What is needed
The answer is a single number: the count of lines in the records below that contain the word "first".

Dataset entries
----------------
/-- R322 to R325, R321, R400, R391, R154, R24, R25, R26: a flagged bundle is replayed, the eighth flag in a row raising
REPLAY_STORM. R121: the flagged bundle is squashed before any of its accesses: memory, the tile's view and its stores, its queues,
arrays and registers stay, and it is to be issued again at its place; so with an instruction of a loader or storer core, which
is issued 4 of its cycles later (R324). A droop changes the droop count alone; a stall longer than WDOG raises WATCHDOG; a fault of the loader or
storer is raised at the bundle; the first waiter on a semaphore, its counts there, is called and goes on at its bundle, which is
executed again: the model's choice (log 23), R24 and R25 giving the order and the taking; a block
starts at once, or once its waits' counts are there, taken all at once, its boundary performed. -/
def Obligations.TimingAndBlocks : Prop := ∀ (s : State) (c : ClusterNo) (k : SemNo) (g : LsAgent) (e : TrapInfo) (x : Task)
    (t0 : Nat) (w : Waiter) (l : List Waiter) (d : Descriptor) (ws : SemNo × Nat) (wl : List (SemNo × Nat)),
  let t := s.tile
  let cl := s.clusters[c.val]
  let limit := fld (s.fdWord 5) 0 32
  let flagged := s.issuing
  let starts := s.cluster.ticks = true ∧ t.task = some x ∧ t.ending = none ∧ t.stopped = false ∧ t.releasing = none
    ∧ (∀ p, t.spec = some p → p.fault = none) ∧ isDescriptor t.pc (s.codeWord t.pc) = true
    ∧ s.blockTarget t.pc = none ∧ s.descriptorAt t.pc = some d
  (s.turn = .core → flagged = true → t.flagged < 7 → exec .timingReplay s =
      .next (((s.countReplay false).logReplay).mapTile fun t => { t with
        tc := t.tc + (if t.reissue then 4 else 3), replays := t.replays + 1, flagged := t.flagged + 1, reissue := true }))
  ∧ (s.turn = .core → flagged = true → 7 ≤ t.flagged → exec .timingReplay s =
      .next (((s.countReplay true).mapTile fun t => { t with tc := t.tc + 1 }).raise t.pc { cause := .replayStorm }))
  ∧ (s.turn = .core → flagged = true → t.flagged < 7 → ∃ u, exec .timingReplay s = .next u ∧ u.mem = s.mem ∧ u.tile.view = t.view
      ∧ u.tile.unpub = t.unpub ∧ u.tile.tpub = t.tpub ∧ u.tile.maps = t.maps ∧ u.tile.ops = t.ops ∧ u.tile.flights = t.flights
      ∧ u.tile.toArch = t.toArch ∧ u.tile.pc = t.pc ∧ u.tile.reissue = true ∧ u.puts = s.puts ∧ u.rows = s.rows ∧ u.teams = s.teams)
  ∧ (s.turn = (match g with | .loader => .loader | .storer => .storer) → s.cluster.ticks = true → s.lsIssues g = true →
      (t.ls g).flagged < 7 → exec .timingReplay s = .next
        ((s.countReplay false).mapLs g fun c => { c with flagged := c.flagged + 1, hold := 4 }))
  ∧ (cl.state = .running ∨ cl.state = .quarantine ∨ cl.state = .calibrating → exec (.droop c) s =
      .next { s with clusters := s.clusters.set c.val { cl with droops := cl.droops + 1 } })
  ∧ (s.cluster.ticks = true → t.task = some x → t.ending = none → (t.stopped = false ∨ t.grace = true) → t.stallSince = some t0 → limit ≠ 0 → limit < s.time.toNat - t0 →
      exec .watchdog s = .next (s.raise t.pc { cause := .watchdog }))
  ∧ (s.cluster.ticks = true → (t.ls g).fault = some e → t.task = some x → t.stopped = false → t.ending = none → t.spec = none →
      exec (.loaderStorerFault g) s = .next ((s.mapLs g fun c => { c with fault := none }).raise t.pc e))
  ∧ (cl.waiters = w :: l → w.called = false → (∃ n, (k, n) ∈ w.takes) → cl.holds w.takes = true → s.canGo w.tile = true →
      exec (.semWaitServed c k) s = .next ({ (({ s with clusters := s.clusters.set c.val (cl.call w.tile) } : State).focus
        w.tile) with turn := .core }).issueHere)
  ∧ (starts → d.waits = [] → exec .blockStart s = .next (s.mapTile fun u => u.enterBlock t.pc d))
  ∧ (starts → d.waits = ws :: wl → t.spec = none → t.engerr.getLsbD 63 = false → s.calm 3 →
      s.homeShut = false → (∃ p, p ∈ d.waits ∧ p.2 ≠ 0) → s.mayTake d.waits = true → exec .blockStart s =
        .next (((s.mapHome fun c => (c.takeSems d.waits).leave t.id).bounded 3 true).mapTile fun u =>
          u.enterBlock t.pc d))

/-- R271: an instruction of a loader or storer core at its pc in the instruction store: arithmetic, a branch, a jump with its
link, a load and a store, each with its effect on registers, memory and pc. -/
def Obligations.LoaderStorerBase : Prop := ∀ (s u : State) (g : LsAgent) (n : Nat) (o : RvAlu) (k : RvCond) (d a b : XReg)
    (imm : RvWord) (w : Nat) (sg : Bool),
  let c := s.tile.ls g
  let runs := fun (op : RvOp) => rvDecode (s.lsWord g) = (n, some op)
  let ends := fun (u : State) (pc : RvWord) =>
    exec (.loaderStorerInstruction g) s = .next (u.mapLs g fun c => { c with pc := pc, flagged := 0 })
  let follows := fun (u : State) => exec (.loaderStorerInstruction g) s =
    .next (u.mapLs g fun c => { c with pc := c.pc + BitVec.ofNat 32 n, flagged := 0 })
  let sets := fun (v : RvWord) => s.mapLs g fun c => c.setReg d v
  let next := c.pc + BitVec.ofNat 32 n
  let at' := (c.reg a + imm).toNat
  c.running = true → c.hold = 0 → s.lsGoes = true → c.pc.toNat + n ≤ 0x4000 →
    (runs (.alu o d a b) → ends (sets (rvAlu o (c.reg a) (c.reg b))) next)
    ∧ (runs (.aluI o d a imm) → ends (sets (rvAlu o (c.reg a) imm)) next)
    ∧ (runs (.lui d imm) → ends (sets imm) next) ∧ (runs (.auipc d imm) → ends (sets (c.pc + imm)) next)
    ∧ (runs (.branch k a b imm) → ends s (if rvCond k (c.reg a) (c.reg b) then c.pc + imm else next))
    ∧ (runs (.jal d imm) → ends (sets next) (c.pc + imm))
    ∧ (runs (.jalr d a imm) → ends (sets next) ((c.reg a + imm) &&& 0xFFFFFFFE))
    ∧ (runs (.load w sg d a imm) → lsCheck w at' = none → agentPrep (lsOwner g) s s false [(at', at' + w)] = .ok u →
        let v := leNat ((u.touch at' (at' + w)).lsBytes at' w)
        follows ((u.touch at' (at' + w)).mapLs g fun c => c.setReg d (if sg then rvS (8 * w) v else BitVec.ofNat 32 v)))
    ∧ (runs (.store w a b imm) → lsCheck w at' = none → agentPrep (lsOwner g) s s true [(at', at' + w)] = .ok u →
        follows ((u.touch at' (at' + w)).lsStore at' (leBytes (c.reg b).toNat w)))

/-! ## Traffic, teams, records -/

/-- R142, R303, R301, R416, R415, R414, R420: a put that is due, and whose read of its source, if it has still to make it,
leaves the state v, places its bytes and counts at its semaphore, or ends with
SEM_OVERFLOW once the bytes are placed, or is refused by a full semaphore unit; a row that is due joins its receive end, which holds fewer than four, or is refused
and waits for its back-off; a resent row goes as a first one; a packet in the escape channel changes no state; a link that
goes down is counted, one that is repaired goes on. No router on the way is down (R438). That a packet in the escape channel
changes no state (log 7), that a full semaphore unit refuses a put once its data is placed and before its sum is looked at (log 27),
and that a repaired lane counts a retried flit (log 7), are the model's choices. -/
def Obligations.Traffic : Prop := ∀ (s v : State) (m : PutMsg) (ml : List PutMsg) (r : RowMsg)
    (rl : List RowMsg) (at' : RecvAt) (l : LinkNo),
  let cn := Fin.ofNat 48 (putClu m.word)
  let c := v.clusters[cn.val]
  let x := c.sems[m.sem.val]
  let placed := v.putPages m.pages m.va (v.putBytes m)
  let lands := s.puts = m :: ml ∧ m.due ≤ s.time.toNat ∧ m.tries = 0 ∧ s.putPrep m = some (.ok v) ∧ (s.clusters[cn.val]).lets = true
    ∧ (∀ p, p ∈ m.pages → v.cutFrom (dieOf m.src.cl) (v.partAt m.src) p.spa = none) ∧ s.blocked (s.putRoute m) = false
    ∧ putDev m.word = s.device.toNat ∧ putDev m.word = v.device.toNat
    ∧ v.diesJoined (dieOf m.src.cl) (dieOf cn) = true ∧ x.granted = true ∧ x.putOpen = true
    ∧ (v.parts[(v.partAt m.src).val]).clu.getLsbD cn.val = true
  let t := s.tileAt r.src
  let w := t.ends[r.send.val]
  let held := (s.recvTile at').recvRows.filter fun x => x.cend == endEnd w
  let row : CircRow := ⟨endEnd w, r.cells, if r.depth = 0 then none else some (r.src, r.depth)⟩
  let comes := s.rows = r :: rl ∧ r.due ≤ s.time.toNat ∧ (s.clusters[(s.rowTo r).val]).lets = true
    ∧ t.deadEnds.contains r.send = false ∧ s.diesJoined (dieOf r.src.cl) (dieOf (Fin.ofNat 48 (endCluster w))) = true
    ∧ s.receiver r.src r.send w = some at' ∧ s.blocked (s.route r.src.cl (s.rowTo r)) = false
  let passes := fun (u : State) => u.noteFlits (s.route r.src.cl (s.rowTo r))
  let reaches := fun (u : State) => u.noteFlits (s.putRoute m)
  let arrived := passes ((s.atRecv at' fun u => { u with recvRows := u.recvRows ++ [row] }).rowEnd r none)
  let link := s.links[l.val]
  (lands → c.jam = false → x.val.val + putCnt m.word ≤ 65535 → exec .putcArrive s = .next (reaches (({ placed with
      clusters := v.clusters.set cn.val (c.addSem m.sem (putCnt m.word)) } : State).putEnd m none)))
  ∧ (lands → c.jam = false → 65535 < x.val.val + putCnt m.word →
      exec .putcArrive s = .next (reaches (placed.putEnd m (some .semOverflow))))
  ∧ (lands → c.jam = true → exec .putcArrive s = .next (reaches (placed.refusePut m)))
  ∧ (comes → r.tries = 0 → held.length < 4 → exec .circuitRowArrive s = .next arrived)
  ∧ (comes → r.tries = 0 → 4 ≤ held.length → exec .circuitRowArrive s = .next (passes (s.refuseRow r)))
  ∧ (comes → 0 < r.tries → held.length < 4 → exec .nakResend s = .next arrived)
  ∧ exec .escapeEntry s = .next s
  ∧ (link.up = true → ∃ u, exec (.linkDown l) s = .next u
      ∧ u.links = s.links.set l.val { link with up := false, dead := true, downs := link.downs + 1 })
  ∧ (link.up = true → exec (.laneRepair l) s = .next { s with links := s.links.set l.val { link with
      repaired := true, retries := if link.retries = 65535 then link.retries else link.retries + 1 } })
----------------
Answer box
2